Reinforce new actions through acknowledgement, celebration and external monitoring.

The key to real, positive behaviour based safety is to create a different environment.  Safety management needs to be something that’s being done with me or by me rather than to me or for me.

People get better because they change their attitudes, not because there is pressure placed on them from an outside source. Especially when that external source demonstrates little knowledge about the processes they’re trying to change.

The Challenge Is To Inspire

The challenge of getting health and safety right is to inspire people to be self-accountable.
Like everything else in business, this starts with the owner or manager then filters through supervisors to workers.

The first step is always the acknowledgement of workers value. After the entrepreneurial, marketing and production talents of the business owner, workers are the most valuable resource.

The second step is the realisation that those workers are individuals with dominant motivational tendencies and strong belief patterns. In particular, they are mostly outside of the ability of an owner or manager to manipulate. Even inducing fear of repercussion doesn’t change these core beliefs.

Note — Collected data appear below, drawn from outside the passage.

theorem run_scanWords (n : Nat) {s : State} {rest : List Input} (hx : s.cmdExtra = false)
    (hs : s.inbox = List.replicate n (.word (.txStep 1)) ++ rest) :
    Host.Core.run core n s = .next ((scanSteps n s).withInbox rest) := by
  induction n generalizing s with
  | zero => rw [← show s.inbox = rest from hs]; rfl
  | succ n ih =>
    obtain ⟨l, hl⟩ : ∃ l, l = List.replicate n (Input.word (.txStep 1)) ++ rest := ⟨_, rfl⟩
    rw [List.replicate_succ, List.cons_append, ← hl] at hs
    have hstep : step s = .next ((scanStep s).withInbox l) := by
      rw [step_word hs rfl, closePoll_of_ne (by decide), completeFlip_of_false (s := s.withInbox l) hx,
        ← scanStep_withInbox]
      rfl
    have hx' : ((scanStep s).withInbox l).cmdExtra = false := by rw [scanStep_frame]; exact hx
    rw [run_succ hstep, ih hx' hl, scanSteps_withInbox]
    rfl

/-- Settles O34: the words are a run of SCAN steps, and the run is `scanSteps_pass`. -/
theorem passTransmitsLatchedBack : Obligations.PassTransmitsLatchedBack := by
  intro s rest ha hp h0 hx hs
  have hcount : 16 + 4 * s.cfg.pixelCount = 8 + (s.cfg.fbLen + 8) := by unfold Config.Params.fbLen; omega
  have hrun := run_scanWords _ hx hs
  rw [hcount, scanSteps_pass ⟨ha, hp, h0⟩] at hrun
  exact ⟨_, hcount ▸ hrun, rfl, rfl⟩

/-! ### MAGIC -/

/-- Settles O36, from the three cases of a byte in SEEK_MAGIC. -/
theorem seekComparesWithMagic : Obligations.SeekComparesWithMagic := by
  refine ⟨rfl, fun b s hst => ⟨s.withCmd (seekByte b s.cmd), ?_, rfl, ?_⟩⟩
  · exact congrArg Host.Outcome.next (receiveByte_seekMagic hst)
  rw [State.withCmd_cmd]
  by_cases hb : b = magic.get s.cmd.midx
  · by_cases hlast : s.cmd.midx.val = 10
    · rw [seekByte_last hb hlast]
      exact ⟨rfl, fun _ _ => ⟨rfl, rfl, rfl⟩, fun _ hne => absurd hlast hne, fun hne => absurd hb hne⟩
    · rw [seekByte_next hb (Nat.lt_of_le_of_ne (Nat.le_of_lt_succ s.cmd.midx.isLt) hlast)]
      exact ⟨rfl, fun _ hten => absurd hten hlast, fun _ _ => ⟨hst, rfl, rfl⟩, fun hne => absurd hb hne⟩
  · rw [seekByte_mismatch hb]
    exact ⟨rfl, fun heq => absurd heq hb, fun heq => absurd heq hb, fun _ => ⟨hst, apply_ite Fin.val .., rfl⟩⟩

/-! ### What a clock cycle does to LFS and CMD

LFS and CMD are read and written with the parameters alone (R17), so DECODE and PUSH of the same cycle can be left out. -/

/-- Two states with the same LED pipeline. -/
structure SameLed (s t : State) : Prop where
  cfg : s.cfg = t.cfg
  lfs : s.lfs = t.lfs
  cmd : s.cmd = t.cmd

theorem SameLed.trans {s t u : State} (h : SameLed s t) (h' : SameLed t u) : SameLed s u :=
  ⟨h.cfg.trans h'.cfg, h.lfs.trans h'.lfs, h.cmd.trans h'.cmd⟩

theorem SameLed.ite {s s' t t' : State} (h : SameLed s t) (h' : SameLed s' t') (b : Bool) :
    SameLed (if b then s else s') (if b then t else t') := by
  split
  · exact h
  · exact h'

theorem SameLed.scanStep {s t : State} (h : SameLed s t) : SameLed (scanStep s) (scanStep t) := by
  obtain ⟨hcfg, hlfs, hcmd⟩ := h
  unfold Machine.scanStep
  rw [hlfs, hcfg]
  split
  · exact ⟨hcfg, rfl, hcmd⟩
  · exact ⟨hcfg, hlfs, hcmd⟩

theorem SameLed.payloadWrite {s t : State} (h : SameLed s t) (b : Byte) : SameLed (payloadWrite b s) (payloadWrite b t) := by
  obtain ⟨hcfg, hlfs, hcmd⟩ := h
  unfold Machine.payloadWrite
  rw [hlfs, hcfg, hcmd]
  exact ⟨hcfg, rfl, rfl⟩

theorem SameLed.receiveInCycle {s t : State} (h : SameLed s t) (b : Byte) :
    SameLed (receiveInCycle b s) (receiveInCycle b t) := by
  have hwrite := h.payloadWrite b
  obtain ⟨hcfg, hlfs, hcmd⟩ := h
  unfold Machine.receiveInCycle receiveByte
  rw [hcmd]
  cases t.cmd.st with
  | readData => exact hwrite
  | seekMagic | readCode => exact ⟨hcfg, hlfs, rfl⟩
  | resetWait | halted => exact ⟨hcfg, hlfs, hcmd⟩

theorem cycleDecode_sameLed (c : CycleIn) (s : State) : SameLed (cycleDecode c s) s := by
  obtain ⟨d, r, o, e, h⟩ := cycleDecode_frame c s
  rw [h]; exact ⟨rfl, rfl, rfl⟩

theorem cyclePush_sameLed (c : CycleIn) (s : State) : SameLed (cyclePush c s) s := by
  obtain ⟨d, h⟩ := cyclePush_frame c s
  rw [h]; exact ⟨rfl, rfl, rfl⟩

/-- Of what stands before the LFS request, SCAN and RX alone concern LFS and CMD. -/
theorem cycleFront_sameLed (taken : Bool) (c : CycleIn) {s t : State} (h : SameLed s t) :
    SameLed (cycleFront taken c s) (cycleRx taken c (cycleScan c t)) := by
  have hbefore : SameLed (cyclePush c (cycleDecode c s)) t :=
    (cyclePush_sameLed c _).trans ((cycleDecode_sameLed c s).trans h)
  have hscan : SameLed (cycleScan c (cyclePush c (cycleDecode c s))) (cycleScan c t) := hbefore.scanStep.ite hbefore c.txReady
  exact (hscan.receiveInCycle c.rxData).ite hscan taken

/-- What stands before the LFS request leaves the list of inputs and the fields of the cycle level. -/
theorem cycleFront_keeps (taken : Bool) (c : CycleIn) (s : State) : (cycleFront taken c s).inbox = s.inbox ∧
    (cycleFront taken c s).initQ = s.initQ ∧ (cycleFront taken c s).cmdExtra = s.cmdExtra := by
  obtain ⟨d, r, o, e, hdecode⟩ := cycleDecode_frame c s
  obtain ⟨b, hpush⟩ := cyclePush_frame c (cycleDecode c s)
  obtain ⟨l, x, hscan⟩ := cycleScan_frame c (cyclePush c (cycleDecode c s))
  obtain ⟨f, k, hrx⟩ := cycleRx_frame taken c (cycleScan c (cyclePush c (cycleDecode c s)))
  rw [cycleFront, hrx, hscan, hpush, hdecode]
  exact ⟨rfl, rfl, rfl⟩

theorem step_cycle {s : State} {c : CycleIn} {rest : List Input} (hs : s.inbox = .cycle c :: rest) :
    step s = runCycle c (s.withInbox rest) := by
  simp only [step, takeNext, hs, takeInput]

/-- What the SCAN step and the RX step of a cycle leave of LFS and CMD. -/
def cycleLed (c : CycleIn) (s : State) : State := cycleRx (rxTaken c s) c (cycleScan c s)

theorem cycleLed_of_not_taken {c : CycleIn} {s : State} (h : rxTaken c s = false) : cycleLed c s = cycleScan c s := by
  rw [cycleLed, h]; rfl

theorem cycleLed_of_taken {c : CycleIn} {s : State} (h : rxTaken c s = true) :
    cycleLed c s = receiveInCycle c.rxData (cycleScan c s) := by
  rw [cycleLed, h]; rfl

theorem cycleLed_cfg (c : CycleIn) (s : State) : (cycleLed c s).cfg = s.cfg := by
  obtain ⟨l, b, hscan⟩ := cycleScan_frame c s
  obtain ⟨f, k, hrx⟩ := cycleRx_frame (rxTaken c s) c (cycleScan c s)
  rw [cycleLed, hrx, hscan]
  rfl

/-- What the request on the port of LFS (R115, R117) leaves of LFS after `u`: INIT's oldest, CMD's FLIP, or no request. -/
inductive PortLeaves (c : CycleIn) (s u : State) (x : Lfs) : Prop
  | fromInit (w : BitVec 51) {q : List (BitVec 51)} : s.cmdExtra = false → initReady c s = true → initWaiting c s = w :: q →
      exec (decodeLfsWord w) u = .next (u.withLfs x) → PortLeaves c s u x
  | fromCmd : s.cmdExtra = true → x = Machine.flip u.cfg.fbLen u.lfs → PortLeaves c s u x
  | noRequest : s.cmdExtra = false → initReady c s = false ∨ initWaiting c s = [] → x = u.lfs → PortLeaves c s u x

/-- The request reads LFS and the parameters alone (R17). -/
theorem PortLeaves.congr {c : CycleIn} {s u v : State} {x : Lfs} (h : PortLeaves c s u x) (hcfg : u.cfg = v.cfg)
    (hlfs : u.lfs = v.lfs) : PortLeaves c s v x := by
  cases h with
  | fromInit w hx hready hw hexec =>
    obtain ⟨y, hy, hsame, -⟩ := exec_decodeLfsWord w u
    have hxy : x = y := congrArg State.lfs (Host.Outcome.next.inj (hexec.symm.trans hy))
    exact .fromInit w hx hready hw (hxy ▸ hsame v hlfs.symm hcfg.symm)
  | fromCmd hx he => exact .fromCmd hx (by rw [he, hcfg, hlfs])
  | noRequest hx hnone he => exact .noRequest hx hnone (he.trans hlfs)

/-- One clock cycle without `rst`, as LFS, CMD and the cycle level see it: SCAN and RX, the request on the port of LFS, TICK. -/
theorem step_cycle_led {s : State} {c : CycleIn} {rest : List Input} (hrst : c.rst = false) (hs : s.inbox = .cycle c :: rest) :
    ∃ t, step s = .next t ∧ t.inbox = rest ∧
      t.initQ = (if initReady c s then (initWaiting c s).drop 1 else initWaiting c s) ∧
      t.cmdExtra = (rxTaken c s && lastPayloadByte s.cfg s.cmd) ∧ PortLeaves c s (cycleLed c s) t.lfs ∧
      t.cmd = (if c.tick then tickCmd s.cfg (cycleLed c s).cmd else (cycleLed c s).cmd) := by
  obtain ⟨x, u, hu, hrun, hport⟩ := runCycle_eq (s.withInbox rest) hrst
  have hled : SameLed u (cycleLed c s) := hu ▸ cycleFront_sameLed _ c ⟨rfl, rfl, rfl⟩
  obtain ⟨hinbox, hq, hx⟩ : u.inbox = rest ∧ _ ∧ _ := hu ▸ cycleFront_keeps _ c _
  have hleaves : PortLeaves c s u x := by
    rcases hport with ⟨w, q, hx, hready, hw, hexec⟩ | ⟨hx, he⟩ | ⟨hx, hnone, he⟩
    · exact .fromInit w hx hready hw hexec
    · exact .fromCmd hx he
    · exact .noRequest hx hnone he
  have htick : tickCmd s.cfg (cycleLed c s).cmd = tickCmd u.cfg u.cmd := by rw [hled.cmd, hled.cfg, cycleLed_cfg]
  refine ⟨_, (step_cycle hs).trans hrun, ?_⟩
  rw [htick, ← hled.cmd]
  have hafter := hleaves.congr hled.cfg hled.lfs
  cases c.tick with
  | true => exact ⟨hinbox, hq, hx, hafter, rfl⟩
  | false => exact ⟨hinbox, hq, hx, hafter, rfl⟩

/-! The SCAN step of a cycle, and RX where CMD does not take a payload byte. -/

theorem scanStep_keeps (s : State) : (scanStep s).cmd = s.cmd ∧ (scanStep s).lfs.back = s.lfs.back ∧
    (scanStep s).cfg = s.cfg := by
  cases ha : s.lfs.armed with
  | false => rw [scanStep_unarmed ha]; exact ⟨rfl, rfl, rfl⟩
  | true =>
    obtain ⟨m, ph, i, hscan, -⟩ := scanAdvance_frame s.cfg.fbLen s.lfs
    rw [scanStep_armed ha, hscan]
    exact ⟨rfl, rfl, rfl⟩

theorem cycleScan_keeps (c : CycleIn) (s : State) : (cycleScan c s).cmd = s.cmd ∧ (cycleScan c s).lfs.back = s.lfs.back ∧
    (cycleScan c s).cfg = s.cfg := by
  unfold cycleScan
  split
  · exact scanStep_keeps s
  · exact ⟨rfl, rfl, rfl⟩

The third step is to understand that experienced workers know their job or, they at least understand the processes and tasks they carry out daily. Consequently, they are the most vital source of information. The sort that’s needed to create the procedures and assessments that make up a health and safety management system.

Use these three steps in regular and ongoing consultation. Please don’t treat them as a token gesture but as a real and effective way of getting buy-in.
Make each part of the system is acceptable to the people who it affects most. They will respect the business, the owners and the system because it will be theirs.